Vespasiano tosió. -Señor.

El general levantó la vista con un parpadeo, cansado y desesperado.

– ¿Qué es lo que debo hacer, Vespasiano? ¿Qué harías tú? Vespasiano no respondió. No podía hacerlo. ¿Qué puede decir una persona cuando otra está en una situación difícil? Si los Druidas tuvieran retenidos a Flavia y Tito, no dudaba que su primer y más poderoso impulso sería coger un caballo e ir a buscarlos. Liberarlos o morir en el intento. Y si llegaba demasiado tarde para salvarlos, entonces descargaría su más terrible venganza sobre los Druidas y su gente hasta que lo mataran también a él. Porque, ¿qué era la vida sin Flavia y Tito, y sin el bebé que Flavia esperaba? Vespasiano se aclaró la garganta con incomodidad. Para distraerse de aquel hilo de pensamiento se levantó bruscamente y se dirigió a la portezuela de la tienda para ordenar con un grito que trajeran más vino. Cuando regresó a su asiento ya había recobrado la compostura, aunque por dentro estaba furioso por lo que él consideraba su debilidad. El sentimentalismo no le estaba permitido a un soldado raso; en un comandante de la legión equivalía a un crimen. ¿Y en un general? Vespasiano dirigió una mirada comedida a Plautio y se estremeció. Si alguien tan poderoso y de tan alta posición como el comandante del ejército tenía tantos problemas para ocultar su sufrimiento personal, ¿qué se podía esperar de alguien de menos valía?
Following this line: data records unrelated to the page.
/-! ## Routing -/

/-- R82 to R87 (Table 5-2): what an outcome makes of an UNREAD or UNVERIFIED carrier, before its choice; an outcome
for any other carrier is discarded. An ACCEPTED tag becomes the candidate. A match makes its entry ON_LOOP and
touches no other entry and no cabin (R84). -/
def Obligations.ReadsGiveDispositions : Prop :=
  ∀ (s : State) (k : Nat) (t : Tag) (b : BerthId) (e : Entry) (x : Cabin),
    let c := s.carrier k
    let accepted := s.takeOutcome k (.accepted t)
    let read := s.setCarrier k { c with candidate := some t }
    let awaits := c.state = .unread ∨ c.state = .unverified
    let names := ∀ o, (s.berth o).state.ship = some t.ship ↔ o = b
    let listed := s.router.pendingTags.any fun r => r.berth == b && r.serial == t.serial
    let known := (s.berth b).findSerial t.serial = some e
    (¬awaits → ∀ o, s.takeOutcome k o = s)
    ∧ (awaits → s.takeOutcome k .noRead = s.enterDisposition k (.stray .noRead)
      ∧ s.takeOutcome k .weak = s.enterDisposition k (.stray .weak)
      ∧ s.takeOutcome k .ambiguous = s.enterDisposition k (.stray .ambiguous))
    ∧ (awaits → (∀ o, (s.berth o).state.ship ≠ some t.ship) → accepted = read.enterDisposition k (.stray .foreign))
    ∧ (awaits → names → (s.berth b).state = .closing t.ship →
      accepted = read.enterDisposition k (.stray .berthClosing))
    ∧ (awaits → names → (s.berth b).state = .bound t.ship →
      (known → e.state = .onLoop → accepted = read.enterDisposition k (.stray .duplicate))
      ∧ (known → e.state ≠ .onLoop → e.state ≠ .expected → accepted = read.enterDisposition k (.stray .repeated))
      ∧ (known → e.state = .expected → (s.berth b).findEntry e.index = some e →
        (s.berth b).findCabin e.cabin = some x →
        let matched : State :=
          (s.setCarrier k { c with candidate := some t, identity := some ⟨b, e.index⟩ }).enterDisposition k
            (if x.held then .hold else .delivery)
        s.changesOnly accepted [.carriers, .lanes, .berths]
        ∧ accepted.carriers = matched.carriers ∧ accepted.lanes = matched.lanes
        ∧ (∀ o, o ≠ b → accepted.berth o = s.berth o)
        ∧ (accepted.berth b).state = (s.berth b).state ∧ (accepted.berth b).deckMap = (s.berth b).deckMap
        ∧ (accepted.berth b).cabins = (s.berth b).cabins
        ∧ (∀ n, n ≠ e.index → (accepted.berth b).findEntry n = (s.berth b).findEntry n)
        ∧ (accepted.berth b).findEntry e.index = some { e with state := .onLoop, ticket := none }
        ∧ (∀ m, m ≠ k → accepted.carrier m = s.carrier m)
        ∧ Carrier.entered { c with candidate := some t, identity := some ⟨b, e.index⟩ } (accepted.carrier k)
          (if x.held then .hold else .delivery))
      ∧ ((s.berth b).findSerial t.serial = none → listed = true →
        accepted = read.enterDisposition k (.stray .duplicate))
      ∧ ((s.berth b).findSerial t.serial = none → listed = false →
        (s.router.waitLimit = 0 ∨ 32 ≤ s.router.pendingTags.length) →
        accepted = read.enterDisposition k (.stray .unknown))
      ∧ ((s.berth b).findSerial t.serial = none → listed = false → 0 < s.router.waitLimit →
        s.router.pendingTags.length < 32 →
        accepted = State.post
          { s.setCarrier k { c with candidate := some t } with
            router := { s.router with pendingTags := s.router.pendingTags ++ [⟨b, t.serial, k⟩] }
            carriers := (s.setCarrier k { c with candidate := some t, state := .waiting, laps := 0 }).carriers }
          (.berth b) (.tagPending t.serial k s.router.waitLimit)))

/-- R97, R98: at a home crossing, in RUN and DRAINING alone, the laps of the carriers that were WAITING or
untargeted before the advance rise by one, to 15 at most; then, in ascending number (log 6), one WAITING at R_wait
laps leaves the pending-tag list as STRAY(UNKNOWN), and an untargeted DELIVERY or HOLD carrier at R_max laps becomes
a stray of reason NO_ROOM or HELD; the rows WAIT_EXPIRY and LAP_LIMIT are these two with the choice that follows
(log 4). R98, R101: WAIT_EXPIRY makes a WAITING carrier at R_wait laps a stray of reason UNKNOWN and takes its
record away; LAP_LIMIT makes an untargeted DELIVERY or HOLD carrier at R_max laps a stray of reason NO_ROOM or HELD:
its identity is dropped, its entry STRAYED, BAG STRAYED posted and a CLOSING berth tested. In RUN and DRAINING
alone; where the condition does not hold the row does nothing (log 4). What the clearing takes from records that
name no entry is log 11. -/
def Obligations.LapLimitsMakeStrays : Prop :=
  (∀ (s : State) (k : Nat) (before : List Nat),
    let c := s.carrier k
    let counting := s.mode = .run ∨ s.mode = .draining
    let t := before.foldl (fun u m => u.setCarrier m { u.carrier m with laps := min 15 ((u.carrier m).laps + 1) }) s
    let atLimit := c.state = .carrying ∧ c.target = none ∧ s.router.lapLimit ≤ c.laps
    let expired := c.state = .waiting ∧ s.router.waitLimit ≤ c.laps
    let gone : State := { s with router := { s.router with
      pendingTags := s.router.pendingTags.filter fun r => r.carrier != k } }
    (¬counting → s.countLaps before = s)
    ∧ (counting → s.countLaps before = before.foldl (fun u m => (u.expireWait m).strayAtLimit m) t)
    ∧ (before.Nodup → (∀ m ∈ before, m < s.carriers.table.length) → s.changesOnly t [.carriers] ∧ ∀ m, t.carrier m
      = if m ∈ before then { s.carrier m with laps := min 15 ((s.carrier m).laps + 1) } else s.carrier m)
    ∧ (expired → s.expireWait k = gone.enterDisposition k (.stray .unknown))
    ∧ (¬expired → s.expireWait k = s)
    ∧ (atLimit → c.disposition = some .delivery → s.strayAtLimit k = s.becomeStray k .noRoom)
    ∧ (atLimit → c.disposition = some .hold → s.strayAtLimit k = s.becomeStray k .held)
    ∧ (¬(atLimit ∧ (c.disposition = some .delivery ∨ c.disposition = some .hold)) → s.strayAtLimit k = s)
    ∧ (counting → expired → exec (.waitExpiry k) s = .next ((s.expireWait k).chooseTarget k))
    ∧ (counting → atLimit → (c.disposition = some .delivery ∨ c.disposition = some .hold) →
      exec (.lapLimit k) s = .next ((s.strayAtLimit k).chooseTarget k)))
  ∧ ∀ (s : State) (k : Nat) (d : Identity) (e : Entry),
    let c := s.carrier k
    let counting := s.mode = .run ∨ s.mode = .draining
    let expired := counting ∧ c.state = .waiting ∧ s.router.waitLimit ≤ c.laps
    let limited (p : Disposition) := counting ∧ c.state = .carrying ∧ c.target = none ∧ s.router.lapLimit ≤ c.laps
      ∧ c.disposition = some p
    let ready := (s.berth d.berth).state.isClosing = true ∧ (∀ m, m ≠ k → (s.carrier m).isOf d.berth = false)
      ∧ ∀ t ∈ s.router.pendingTags, t.berth ≠ d.berth
    let becomes (r : StrayReason) := ∃ t, exec (.lapLimit k) s = .next t
      ∧ s.changesOnly t [.carriers, .lanes, .berths, .coding, .principals]
      ∧ (∀ m, m ≠ k → t.carrier m = s.carrier m)
      ∧ Carrier.entered { c with identity := none } (t.carrier k) (.stray r)
      ∧ t.carriers = ((s.becomeStray k r).chooseTarget k).carriers ∧ t.lanes = ((s.becomeStray k r).chooseTarget k).lanes
      ∧ (¬ready → t.berth d.berth = (s.berth d.berth).setEntryState d.entry .strayed none
        ∧ (∀ o, o ≠ d.berth → t.berth o = s.berth o) ∧ t.coding = s.coding ∧ (∀ j, (s.lane j).rebooked (t.lane j))
        ∧ t.principals = (s.post (.berth d.berth) (.bagStrayed e.cabin e.index e.serial r k)).principals)
      ∧ (ready → s.berthCleared t d.berth
        ∧ t.principals = ((s.post (.berth d.berth) (.bagStrayed e.cabin e.index e.serial r k)).postHallAnd d.berth
          (.berthState d.berth .unbound false)).principals)
    (¬expired → exec (.waitExpiry k) s = .next s)
    ∧ (expired → ∃ t, exec (.waitExpiry k) s = .next t
      ∧ s.changesOnly t [.carriers, .lanes, .router]
      ∧ t.router = { s.router with pendingTags := s.router.pendingTags.filter fun r => r.carrier != k }
      ∧ t.carriers = (s.giveDisposition k (.stray .unknown)).carriers
      ∧ t.lanes = (s.giveDisposition k (.stray .unknown)).lanes
      ∧ s.carriersEnter t [k] (.stray .unknown) ∧ ∀ j, (s.lane j).rebooked (t.lane j))
    ∧ (¬limited .delivery → ¬limited .hold → (∀ r, c.disposition ≠ some (.stray r)) → c.disposition ≠ none →
      exec (.lapLimit k) s = .next s)
    ∧ (∀ r, c.disposition = some (.stray r) → exec (.lapLimit k) s = .next s)
    ∧ (limited .delivery → c.identity = some d → s.entryOf d = some e → becomes .noRoom)
    ∧ (limited .hold → c.identity = some d → s.entryOf d = some e → becomes .held)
Con un esfuerzo evidente Aulo Plautio salió de su introspección y cruzó la mirada con la del legado. El general frunció el entrecejo un instante, como si no fuera capaz de precisar el tiempo que había estado sumido en su propia desesperación. Entonces movió la cabeza enérgicamente.

– Tengo que hacer algo. Necesito disponer las cosas para hacer que rescaten a mi familia antes de que se acabe el tiempo. Tan sólo faltan veintitrés días para la fecha límite que fijaron los Druidas.

– Sí, señor -replicó Vespasiano, y formuló su siguiente pregunta con cuidado para evitar cualquier dejo de censura-. ¿Va a intercambiar los prisioneros Druidas por su esposa e hijos?

– No… al menos de momento. No hasta que haya intentado rescatar a mi familia. ¡No dejaré que un puñado de asesinos supersticiosos le impongan condiciones a Roma!